Lastly, Ceant’s recent dealings with the Senate are extremely troublesome. The Senate validated his cabinet even though senators knew that a few of the new ministers failed to pay their taxes in Haiti. Moreover, many members of the Senate who line up with the presidential Tet Kale party are believed to be involved in the misuse of public funds. For instance, former Haiti senator Ricard Pierre accuses current Senate President Joseph Lambert of using state funds to pay for his house rental. However, Lambert owns the house he lives in, according to Pierre, and therefore does not need funds to pay his rent. These may seem like insignificant matters, but the compounding scandals, massive disappearance of public funds, and failed reconstruction of the country after the 2010 earthquake only fuel popular resent.

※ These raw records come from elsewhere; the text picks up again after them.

@[simp] theorem getDom_setDom_self (i : Nat) (k : Dom) : getDom (setDom s i k) i = k := tget_tset_self i k s.power.doms
theorem getDom_setDom_ne {i j : Nat} (k : Dom) (hj : j ≠ i) : getDom (setDom s i k) j = getDom s j := tget_tset_ne k hj s.power.doms
@[simp] theorem getDom_setCore (i : Nat) (c : Nat) (k : CoreSt) : getDom (setCore s c k) i = getDom s i := rfl
@[simp] theorem getDom_setQueue (i : Nat) (q : Nat) (k : Queue) : getDom (setQueue s q k) i = getDom s i := rfl
@[simp] theorem getDom_setCtx (i : Nat) (x : Nat) (k : Ctx) : getDom (setCtx s x k) i = getDom s i := rfl
@[simp] theorem getDom_setPool (i : Nat) (p : Nat) (k : Pool) : getDom (setPool s p k) i = getDom s i := rfl
@[simp] theorem getDom_setHbm (i : Nat) (c : Nat) (k : HbmChan) : getDom (setHbm s c k) i = getDom s i := rfl
@[simp] theorem getDom_setTower (i : Nat) (t : Nat) (k : TowerSt) : getDom (setTower s t k) i = getDom s i := rfl
@[simp] theorem getDom_setMortar (i : Nat) (f : Nat) (k : Mortar) : getDom (setMortar s f k) i = getDom s i := rfl
@[simp] theorem getDom_setLintel (i : Nat) (l : Nat) (k : Lintel) : getDom (setLintel s l k) i = getDom s i := rfl
@[simp] theorem getDom_withSpan (i : Nat) (k : SpanSt) : getDom (withSpan s k) i = getDom s i := rfl
@[simp] theorem getDom_withPlumb (i : Nat) (k : PlumbSt) : getDom (withPlumb s k) i = getDom s i := rfl
@[simp] theorem getDom_withHost (i : Nat) (k : HostSt) : getDom (withHost s k) i = getDom s i := rfl
@[simp] theorem getDom_withRst (i : Nat) (k : ResetSt) : getDom (withRst s k) i = getDom s i := rfl
@[simp] theorem getDom_withStore (i : Nat) (k : StoreSt) : getDom (withStore s k) i = getDom s i := rfl
@[simp] theorem getDom_withKey (i : Nat) (k : KeySt) : getDom (withKey s k) i = getDom s i := rfl
@[simp] theorem getDom_withPins (i : Nat) (k : PinSt) : getDom (withPins s k) i = getDom s i := rfl
@[simp] theorem getDom_withMem (i : Nat) (k : List Host.Cell) : getDom (withMem s k) i = getDom s i := rfl
@[simp] theorem setDom_now (i : Nat) (k : Dom) : (setDom s i k).now = s.now := rfl
@[simp] theorem setDom_free (i : Nat) (k : Dom) : (setDom s i k).free = s.free := rfl
@[simp] theorem setDom_cores (i : Nat) (k : Dom) : (setDom s i k).cores = s.cores := rfl
@[simp] theorem setDom_queues (i : Nat) (k : Dom) : (setDom s i k).queues = s.queues := rfl
@[simp] theorem setDom_ctxs (i : Nat) (k : Dom) : (setDom s i k).ctxs = s.ctxs := rfl
@[simp] theorem setDom_lastPop (i : Nat) (k : Dom) : (setDom s i k).lastPop = s.lastPop := rfl
@[simp] theorem setDom_gangs (i : Nat) (k : Dom) : (setDom s i k).gangs = s.gangs := rfl
@[simp] theorem setDom_nextGang (i : Nat) (k : Dom) : (setDom s i k).nextGang = s.nextGang := rfl
@[simp] theorem setDom_schEpoch (i : Nat) (k : Dom) : (setDom s i k).schEpoch = s.schEpoch := rfl
@[simp] theorem setDom_schCfg (i : Nat) (k : Dom) : (setDom s i k).schCfg = s.schCfg := rfl
@[simp] theorem setDom_pools (i : Nat) (k : Dom) : (setDom s i k).pools = s.pools := rfl
@[simp] theorem setDom_poolEpoch (i : Nat) (k : Dom) : (setDom s i k).poolEpoch = s.poolEpoch := rfl
@[simp] theorem setDom_epochDue (i : Nat) (k : Dom) : (setDom s i k).epochDue = s.epochDue := rfl
@[simp] theorem setDom_lateEv (i : Nat) (k : Dom) : (setDom s i k).lateEv = s.lateEv := rfl
@[simp] theorem setDom_mem (i : Nat) (k : Dom) : (setDom s i k).mem = s.mem := rfl
@[simp] theorem setDom_lost (i : Nat) (k : Dom) : (setDom s i k).lost = s.lost := rfl
@[simp] theorem setDom_restored (i : Nat) (k : Dom) : (setDom s i k).restored = s.restored := rfl
@[simp] theorem setDom_owner (i : Nat) (k : Dom) : (setDom s i k).owner = s.owner := rfl
@[simp] theorem setDom_ownCmd (i : Nat) (k : Dom) : (setDom s i k).ownCmd = s.ownCmd := rfl
@[simp] theorem setDom_ownAt (i : Nat) (k : Dom) : (setDom s i k).ownAt = s.ownAt := rfl
@[simp] theorem setDom_hlb (i : Nat) (k : Dom) : (setDom s i k).hlb = s.hlb := rfl
@[simp] theorem setDom_hubX (i : Nat) (k : Dom) : (setDom s i k).hubX = s.hubX := rfl
@[simp] theorem setDom_migr (i : Nat) (k : Dom) : (setDom s i k).migr = s.migr := rfl
@[simp] theorem setDom_hbm (i : Nat) (k : Dom) : (setDom s i k).hbm = s.hbm := rfl
@[simp] theorem setDom_memcfg (i : Nat) (k : Dom) : (setDom s i k).memcfg = s.memcfg := rfl
@[simp] theorem setDom_towers (i : Nat) (k : Dom) : (setDom s i k).towers = s.towers := rfl
@[simp] theorem setDom_flush (i : Nat) (k : Dom) : (setDom s i k).flush = s.flush := rfl
@[simp] theorem setDom_mortar (i : Nat) (k : Dom) : (setDom s i k).mortar = s.mortar := rfl
@[simp] theorem setDom_lintel (i : Nat) (k : Dom) : (setDom s i k).lintel = s.lintel := rfl
@[simp] theorem setDom_span (i : Nat) (k : Dom) : (setDom s i k).span = s.span := rfl
@[simp] theorem setDom_plumb (i : Nat) (k : Dom) : (setDom s i k).plumb = s.plumb := rfl
@[simp] theorem setDom_host (i : Nat) (k : Dom) : (setDom s i k).host = s.host := rfl
@[simp] theorem setDom_rst (i : Nat) (k : Dom) : (setDom s i k).rst = s.rst := rfl
@[simp] theorem setDom_store (i : Nat) (k : Dom) : (setDom s i k).store = s.store := rfl
@[simp] theorem setDom_key (i : Nat) (k : Dom) : (setDom s i k).key = s.key := rfl
@[simp] theorem setDom_pins (i : Nat) (k : Dom) : (setDom s i k).pins = s.pins := rfl
@[simp] theorem setDom_pending (i : Nat) (k : Dom) : (setDom s i k).pending = s.pending := rfl
@[simp] theorem getCore_setDom (j i : Nat) (k : Dom) : getCore (setDom s i k) j = getCore s j := rfl
@[simp] theorem getQueue_setDom (j i : Nat) (k : Dom) : getQueue (setDom s i k) j = getQueue s j := rfl
@[simp] theorem getCtx_setDom (j i : Nat) (k : Dom) : getCtx (setDom s i k) j = getCtx s j := rfl
@[simp] theorem getPool_setDom (j i : Nat) (k : Dom) : getPool (setDom s i k) j = getPool s j := rfl
@[simp] theorem getHbm_setDom (j i : Nat) (k : Dom) : getHbm (setDom s i k) j = getHbm s j := rfl
@[simp] theorem getTower_setDom (j i : Nat) (k : Dom) : getTower (setDom s i k) j = getTower s j := rfl
@[simp] theorem getMortar_setDom (j i : Nat) (k : Dom) : getMortar (setDom s i k) j = getMortar s j := rfl
@[simp] theorem getLintel_setDom (j i : Nat) (k : Dom) : getLintel (setDom s i k) j = getLintel s j := rfl

@[simp] theorem getGroup_setGroup_self (i : Nat) (k : GroupClk) : getGroup (setGroup s i k) i = k := tget_tset_self i k s.power.groups
theorem getGroup_setGroup_ne {i j : Nat} (k : GroupClk) (hj : j ≠ i) : getGroup (setGroup s i k) j = getGroup s j := tget_tset_ne k hj s.power.groups
@[simp] theorem getGroup_setCore (i : Nat) (c : Nat) (k : CoreSt) : getGroup (setCore s c k) i = getGroup s i := rfl
@[simp] theorem getGroup_setQueue (i : Nat) (q : Nat) (k : Queue) : getGroup (setQueue s q k) i = getGroup s i := rfl
@[simp] theorem getGroup_setCtx (i : Nat) (x : Nat) (k : Ctx) : getGroup (setCtx s x k) i = getGroup s i := rfl
@[simp] theorem getGroup_setPool (i : Nat) (p : Nat) (k : Pool) : getGroup (setPool s p k) i = getGroup s i := rfl
@[simp] theorem getGroup_setHbm (i : Nat) (c : Nat) (k : HbmChan) : getGroup (setHbm s c k) i = getGroup s i := rfl
@[simp] theorem getGroup_setTower (i : Nat) (t : Nat) (k : TowerSt) : getGroup (setTower s t k) i = getGroup s i := rfl
@[simp] theorem getGroup_setMortar (i : Nat) (f : Nat) (k : Mortar) : getGroup (setMortar s f k) i = getGroup s i := rfl
@[simp] theorem getGroup_setLintel (i : Nat) (l : Nat) (k : Lintel) : getGroup (setLintel s l k) i = getGroup s i := rfl
@[simp] theorem getGroup_withSpan (i : Nat) (k : SpanSt) : getGroup (withSpan s k) i = getGroup s i := rfl
@[simp] theorem getGroup_withPlumb (i : Nat) (k : PlumbSt) : getGroup (withPlumb s k) i = getGroup s i := rfl
@[simp] theorem getGroup_withHost (i : Nat) (k : HostSt) : getGroup (withHost s k) i = getGroup s i := rfl
@[simp] theorem getGroup_withRst (i : Nat) (k : ResetSt) : getGroup (withRst s k) i = getGroup s i := rfl
@[simp] theorem getGroup_withStore (i : Nat) (k : StoreSt) : getGroup (withStore s k) i = getGroup s i := rfl
@[simp] theorem getGroup_withKey (i : Nat) (k : KeySt) : getGroup (withKey s k) i = getGroup s i := rfl
@[simp] theorem getGroup_withPins (i : Nat) (k : PinSt) : getGroup (withPins s k) i = getGroup s i := rfl
@[simp] theorem getGroup_withMem (i : Nat) (k : List Host.Cell) : getGroup (withMem s k) i = getGroup s i := rfl
@[simp] theorem setGroup_now (i : Nat) (k : GroupClk) : (setGroup s i k).now = s.now := rfl
@[simp] theorem setGroup_free (i : Nat) (k : GroupClk) : (setGroup s i k).free = s.free := rfl
@[simp] theorem setGroup_cores (i : Nat) (k : GroupClk) : (setGroup s i k).cores = s.cores := rfl
@[simp] theorem setGroup_queues (i : Nat) (k : GroupClk) : (setGroup s i k).queues = s.queues := rfl
@[simp] theorem setGroup_ctxs (i : Nat) (k : GroupClk) : (setGroup s i k).ctxs = s.ctxs := rfl
@[simp] theorem setGroup_lastPop (i : Nat) (k : GroupClk) : (setGroup s i k).lastPop = s.lastPop := rfl
@[simp] theorem setGroup_gangs (i : Nat) (k : GroupClk) : (setGroup s i k).gangs = s.gangs := rfl
@[simp] theorem setGroup_nextGang (i : Nat) (k : GroupClk) : (setGroup s i k).nextGang = s.nextGang := rfl
@[simp] theorem setGroup_schEpoch (i : Nat) (k : GroupClk) : (setGroup s i k).schEpoch = s.schEpoch := rfl
@[simp] theorem setGroup_schCfg (i : Nat) (k : GroupClk) : (setGroup s i k).schCfg = s.schCfg := rfl
@[simp] theorem setGroup_pools (i : Nat) (k : GroupClk) : (setGroup s i k).pools = s.pools := rfl
@[simp] theorem setGroup_poolEpoch (i : Nat) (k : GroupClk) : (setGroup s i k).poolEpoch = s.poolEpoch := rfl
@[simp] theorem setGroup_epochDue (i : Nat) (k : GroupClk) : (setGroup s i k).epochDue = s.epochDue := rfl
@[simp] theorem setGroup_lateEv (i : Nat) (k : GroupClk) : (setGroup s i k).lateEv = s.lateEv := rfl
@[simp] theorem setGroup_mem (i : Nat) (k : GroupClk) : (setGroup s i k).mem = s.mem := rfl
@[simp] theorem setGroup_lost (i : Nat) (k : GroupClk) : (setGroup s i k).lost = s.lost := rfl
@[simp] theorem setGroup_restored (i : Nat) (k : GroupClk) : (setGroup s i k).restored = s.restored := rfl
@[simp] theorem setGroup_owner (i : Nat) (k : GroupClk) : (setGroup s i k).owner = s.owner := rfl
@[simp] theorem setGroup_ownCmd (i : Nat) (k : GroupClk) : (setGroup s i k).ownCmd = s.ownCmd := rfl
@[simp] theorem setGroup_ownAt (i : Nat) (k : GroupClk) : (setGroup s i k).ownAt = s.ownAt := rfl
@[simp] theorem setGroup_hlb (i : Nat) (k : GroupClk) : (setGroup s i k).hlb = s.hlb := rfl
@[simp] theorem setGroup_hubX (i : Nat) (k : GroupClk) : (setGroup s i k).hubX = s.hubX := rfl
@[simp] theorem setGroup_migr (i : Nat) (k : GroupClk) : (setGroup s i k).migr = s.migr := rfl
@[simp] theorem setGroup_hbm (i : Nat) (k : GroupClk) : (setGroup s i k).hbm = s.hbm := rfl
@[simp] theorem setGroup_memcfg (i : Nat) (k : GroupClk) : (setGroup s i k).memcfg = s.memcfg := rfl
@[simp] theorem setGroup_towers (i : Nat) (k : GroupClk) : (setGroup s i k).towers = s.towers := rfl
@[simp] theorem setGroup_flush (i : Nat) (k : GroupClk) : (setGroup s i k).flush = s.flush := rfl
@[simp] theorem setGroup_mortar (i : Nat) (k : GroupClk) : (setGroup s i k).mortar = s.mortar := rfl
@[simp] theorem setGroup_lintel (i : Nat) (k : GroupClk) : (setGroup s i k).lintel = s.lintel := rfl
@[simp] theorem setGroup_span (i : Nat) (k : GroupClk) : (setGroup s i k).span = s.span := rfl
@[simp] theorem setGroup_plumb (i : Nat) (k : GroupClk) : (setGroup s i k).plumb = s.plumb := rfl
@[simp] theorem setGroup_host (i : Nat) (k : GroupClk) : (setGroup s i k).host = s.host := rfl
@[simp] theorem setGroup_rst (i : Nat) (k : GroupClk) : (setGroup s i k).rst = s.rst := rfl
@[simp] theorem setGroup_store (i : Nat) (k : GroupClk) : (setGroup s i k).store = s.store := rfl
@[simp] theorem setGroup_key (i : Nat) (k : GroupClk) : (setGroup s i k).key = s.key := rfl
@[simp] theorem setGroup_pins (i : Nat) (k : GroupClk) : (setGroup s i k).pins = s.pins := rfl
@[simp] theorem setGroup_pending (i : Nat) (k : GroupClk) : (setGroup s i k).pending = s.pending := rfl
@[simp] theorem getCore_setGroup (j i : Nat) (k : GroupClk) : getCore (setGroup s i k) j = getCore s j := rfl
@[simp] theorem getQueue_setGroup (j i : Nat) (k : GroupClk) : getQueue (setGroup s i k) j = getQueue s j := rfl
@[simp] theorem getCtx_setGroup (j i : Nat) (k : GroupClk) : getCtx (setGroup s i k) j = getCtx s j := rfl
@[simp] theorem getPool_setGroup (j i : Nat) (k : GroupClk) : getPool (setGroup s i k) j = getPool s j := rfl
@[simp] theorem getHbm_setGroup (j i : Nat) (k : GroupClk) : getHbm (setGroup s i k) j = getHbm s j := rfl
@[simp] theorem getTower_setGroup (j i : Nat) (k : GroupClk) : getTower (setGroup s i k) j = getTower s j := rfl
@[simp] theorem getMortar_setGroup (j i : Nat) (k : GroupClk) : getMortar (setGroup s i k) j = getMortar s j := rfl
@[simp] theorem getLintel_setGroup (j i : Nat) (k : GroupClk) : getLintel (setGroup s i k) j = getLintel s j := rfl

Along with many Haitian journalists, I hope that Prime Minister Ceant will be able to shed light on major corruption cases. Haiti needs and deserves a functioning state. I hope Ceant will have the possibility to hire Haitians so they can rebuild their country and live on their own terms. Such a long-term investment is not in line with IMF recommendations though, and I again doubt that Ceant will have the means of achieving his own presidential promises. Since the reconstruction of Haiti led by international financial institutions, foreign states, and NGOs spectacularly failed, the state is the only institution that can truly implement a decentralized, citizen-centered economic program.
Haiti can only rebound if the nation itself chooses the political and economic orientations of the country. The #PetroCaribeChallenge shows that Haitians are not ready to surrender. If Ceant succeeds in clearing the air on major corruption scandals, he will certainly gain more support. This popular support could help him to put Haiti back on the path to sovereignty.